ArseniiBuhaiev/ua-g2p
LibraryA robust rule-based G2P (Grapheme-to-Phoneme) tool designed specifically for the Ukrainian language.
This is a robust G2P tool for representing Ukrainian orthographic text in three different types of transcription, handling abbreviations, pausation, clitics and stress ambiguity.
No GitHub topics on this repo.
- Python100.0%
1 Review
ua-g2p is a promising, tightly scoped Python library for Ukrainian grapheme-to-phoneme conversion. I like that it does not try to be a generic multilingual G2P wrapper; the rules, preprocessing, stress handling, clitic logic, and IPA/phonetic/phonematic outputs are clearly aimed at Ukrainian TTS and linguistic workflows.
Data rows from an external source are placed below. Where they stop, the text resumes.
-- ==== Sys2Proof/Laws/Operations.lean ====
section
/-! SUPPORT. One lemma for each shared operation that says everything it can do: registers, the call stack, the audio gate,
register lists, key tests, and the host's operations. -/

namespace Sys2Proof.Machine

/-! ## Registers -/

/-- `V[x] <- b` changes `V[x]` and no other register (10_state.md R23). -/
theorem State.getV_setV (s : State) (x r : Reg) (b : Byte) :
    (s.setV x b).getV r = if r = x then b else s.getV r := by
  unfold State.getV State.setV
  simp only [Vector.getElem_set, BitVec.toNat_inj]
  by_cases h : r = x
  · simp [h]
  · simp [h, Ne.symm h]

@[simp] theorem State.getV_setV_same (s : State) (x : Reg) (b : Byte) : (s.setV x b).getV x = b := by
  simp [State.getV_setV]

theorem State.getV_setV_ne (s : State) {x r : Reg} (b : Byte) (h : r ≠ x) : (s.setV x b).getV r = s.getV r := by
  simp [State.getV_setV, h]

/-- The result to `Vx` and the flag to `VF`, the flag last (42_load_alu.md R150). -/
theorem State.getV_setVF (s : State) (x r : Reg) (res flag : Byte) :
    (s.setVF x res flag).getV r = if r = vF then flag else if r = x then res else s.getV r := by
  simp [State.setVF, State.getV_setV]

/-- `setVF` touches nothing but the registers. -/
theorem State.setVF_eq (s : State) (x : Reg) (res flag : Byte) :
    s.setVF x res flag = { s with v := (s.setVF x res flag).v } := rfl

/-! ## The call stack -/

/-- A push succeeds exactly when the stack is not full, and then stores the word at `SP` (10_state.md R28). -/
theorem State.push?_eq_some {s t : State} {w : Word} :
    s.push? w = some t ↔ ∃ h : s.sp.val < 16,
      t = { s with stack := s.stack.set s.sp.val w h, sp := ⟨s.sp.val + 1, Nat.succ_lt_succ h⟩ } := by
  unfold State.push?
  split <;> simp_all [eq_comm]

theorem State.push?_eq_none {s : State} {w : Word} : s.push? w = none ↔ s.sp.val = 16 := by
  unfold State.push?
  have := s.sp.isLt
  split
  · simp; omega
  · simp; omega

/-- A pop succeeds exactly when the stack is not empty, and then reads the entry below `SP` and clears nothing (R27, R28). -/
theorem State.pop?_eq_some {s t : State} {w : Word} :
    s.pop? = some (w, t) ↔ ∃ (_ : 0 < s.sp.val) (h : s.sp.val - 1 < 16) (h' : s.sp.val - 1 < 17),
      w = s.stack[s.sp.val - 1] ∧ t = { s with sp := ⟨s.sp.val - 1, h'⟩ } := by
  have := s.sp.isLt
  unfold State.pop?
  split
  · simp only [Option.some.injEq, Prod.mk.injEq]
    constructor
    · rintro ⟨rfl, rfl⟩; exact ⟨‹_›, by omega, by omega, rfl, rfl⟩
    · rintro ⟨_, _, _, rfl, rfl⟩; exact ⟨rfl, rfl⟩
  · simp_all

theorem State.pop?_eq_none {s : State} : s.pop? = none ↔ s.sp.val = 0 := by
  unfold State.pop?
  split
  · simp only [reduceCtorEq, false_iff]; omega
  · simp only [true_iff]; omega

/-! ## The audio gate -/

/-- `SetST` in full (10_state.md R32): `ST`, the gate's level, and the one event of a change between zero and nonzero. -/
theorem State.setST_eq (s : State) (b : Byte) : s.setST b = { s with
    st := b
    tone := if s.st = 0 ∧ b ≠ 0 then true else if s.st ≠ 0 ∧ b = 0 then false else s.tone
    events := s.events ++
      (if s.st = 0 ∧ b ≠ 0 then [.setTone true] else if s.st ≠ 0 ∧ b = 0 then [.setTone false] else []) } := by
  unfold State.setST
  split
  · rfl
  · split
    · rfl
    · simp

/-- `SetST` keeps the gate in step with `ST` (R38). -/
theorem State.setST_gate {s : State} (b : Byte) (h : s.tone = true ↔ s.st ≠ 0) :
    (s.setST b).tone = true ↔ (s.setST b).st ≠ 0 := by
  rw [State.setST_eq]
  by_cases h0 : s.st = 0 <;> by_cases hb : b = 0 <;> simp_all

/-! ## Register lists -/

@[simp] theorem State.length_regsUpTo (s : State) (x : Reg) : (s.regsUpTo x).length = x.toNat + 1 := by
  simp [State.regsUpTo]

theorem State.getElem_regsUpTo (s : State) (x : Reg) (k : Nat) (h : k < (s.regsUpTo x).length) :
    (s.regsUpTo x)[k] = s.getV (BitVec.ofNat 4 k) := by
  simp [State.regsUpTo, State.getVAt]

@[simp] theorem State.length_bytesAtI (s : State) (n : Nat) : (s.bytesAtI n).length = n := by
  simp [State.bytesAtI]

theorem State.getElem_bytesAtI (s : State) (n k : Nat) (h : k < (s.bytesAtI n).length) :
    (s.bytesAtI n)[k] = s.readByte (s.i.toNat + k) := by
  simp [State.bytesAtI, State.indexAddress]

/-- Loading registers touches nothing but the registers. -/
theorem State.loadRegs_eq : ∀ (bs : List Byte) (s : State) (k : Nat),
    s.loadRegs k bs = { s with v := (s.loadRegs k bs).v }
  | [], _, _ => rfl
  | b :: bs, s, k => by
    have := State.loadRegs_eq bs (s.setV (BitVec.ofNat 4 k) b) (k + 1)
    rw [State.loadRegs, this]; rfl

/-- What loading the registers `k, k+1, …` leaves in each register. -/
theorem State.getV_loadRegs : ∀ (bs : List Byte) (s : State) (k : Nat) (_ : k + bs.length ≤ 16) (r : Reg),
    (s.loadRegs k bs).getV r =
      if h : k ≤ r.toNat ∧ r.toNat < k + bs.length then bs[r.toNat - k]'(by omega) else s.getV r
  | [], s, k, _, r => by
    rw [dif_neg (by simp)]; rfl
  | b :: bs, s, k, hk, r => by
    simp only [List.length_cons] at hk
    rw [State.loadRegs, State.getV_loadRegs bs _ _ (by omega) r]
    by_cases h1 : k + 1 ≤ r.toNat ∧ r.toNat < k + 1 + bs.length
    · rw [dif_pos h1, dif_pos (by simp; omega)]
      have : r.toNat - k = r.toNat - (k + 1) + 1 := by omega
      simp [this]
    · rw [dif_neg h1, State.getV_setV]
      have hk16 : (BitVec.ofNat 4 k).toNat = k := by simp; omega
      by_cases h2 : r.toNat = k
      · have : r = BitVec.ofNat 4 k := BitVec.eq_of_toNat_eq (by rw [hk16]; exact h2)
        rw [if_pos this, dif_pos (by simp; omega)]
        simp [h2]
      · have : r ≠ BitVec.ofNat 4 k := fun h => h2 (by rw [h, hk16])
        rw [if_neg this, dif_neg (by simp; omega)]

/-! ## Key tests -/

/-- A key index in range is never refused: the level of that key is tested (45_keypad_timers.md R201). -/
theorem State.keyTest_inRange {s : State} {k : Byte} (h : k.toNat ≤ 15) :
    s.keyTest k = .ok (s.keyLevel (k.setWidth 4)) := by
  simp [State.keyTest, h]

/-! ## The host's operations -/

/-- `LoadProgram` goes on in exactly one way (70_reset_and_hazards.md R251, R252). -/
theorem loadProgram_eq_next {bytes : List Byte} {s t : State} : loadProgram bytes s = .next t ↔
    bytes.length ≤ 3584 ∧ s.inRun = false ∧ t = { s.writeBytes 0x200 bytes with psize := bytes.length, running := false } := by
  unfold loadProgram
  split
  · rename_i h
    exact ⟨nofun, fun h' => absurd h'.1 (Nat.not_le.mpr h)⟩
  · rename_i h
    split
    · rename_i hr
      exact ⟨nofun, fun h' => by rw [hr] at h'; exact absurd h'.2.1 nofun⟩
    · rename_i hr
      constructor
      · intro h'; cases h'; exact ⟨Nat.not_lt.mp h, by simpa using hr, rfl⟩
      · rintro ⟨-, -, rfl⟩; rfl

theorem State.timerTick_eq (s : State) : s.timerTick =
    if s.st = 0 then s.setDT (countDown s.dt) else (s.setDT (countDown s.dt)).setST (s.st - 1) := rfl

/-- `RunEntry` field by field (70_reset_and_hazards.md R253). -/
theorem State.runEntry_eq (s : State) : s.runEntry = { s with
    pc := 0x200, sp := 0, dt := 0, st := 0, i := 0, fb := Framebuffer.clear, running := true
    tone := if s.st = 0 then s.tone else false
    events := s.events ++ (if s.st = 0 then [] else [.setTone false]) ++ [.present Framebuffer.clear] } := by
  unfold State.runEntry
  simp only [State.setST_eq]
  by_cases h : s.st = 0 <;> simp [h, State.setI, State.setFB, State.present, State.emit]

end Sys2Proof.Machine
end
The public API is also pleasantly small: from ua_g2p import ProcessorG2P is easy to understand, and the README gives a useful first example with accentor="hybrid" and mode="ipa". The acknowledgements are well placed too, since the project builds on existing Ukrainian tokenization and stress tools instead of hiding those dependencies.
The main thing I would improve before expecting outside adoption is packaging and verification. setup.py installs num2words, ukrainian_word_stress, ua_text_stressifier, and tokenize_uk, but the preprocessor imports english_g2p, and requirements.txt includes extra dependencies such as spacy that are not reflected in the install metadata. A user installing with the README command may hit missing imports or model setup friction. The approbation folder is a good sign because it shows the author has started validating preprocessing behavior, and the included clitics report with 92.09% word accuracy is exactly the kind of evidence this project should surface. I would turn that into a normal test suite, add a CI workflow, and document how to reproduce the report.
The rule configuration is substantial and domain-specific, which is the repository’s strongest asset. To make it easier to maintain, I would add comments or references for the trickier assimilation and stress rules, plus a few before/after examples for edge cases such as abbreviations, English input, punctuation pauses, enclitics, and proclitics. The Creative Commons BY-NC license may also discourage code reuse in commercial TTS/NLP projects, so it would be worth clarifying whether that restriction is intentional for both code and data. Overall, this is a useful early-stage Ukrainian NLP tool with a clear niche; tightening install reliability, tests, and documentation would make it much easier for researchers and speech developers to trust.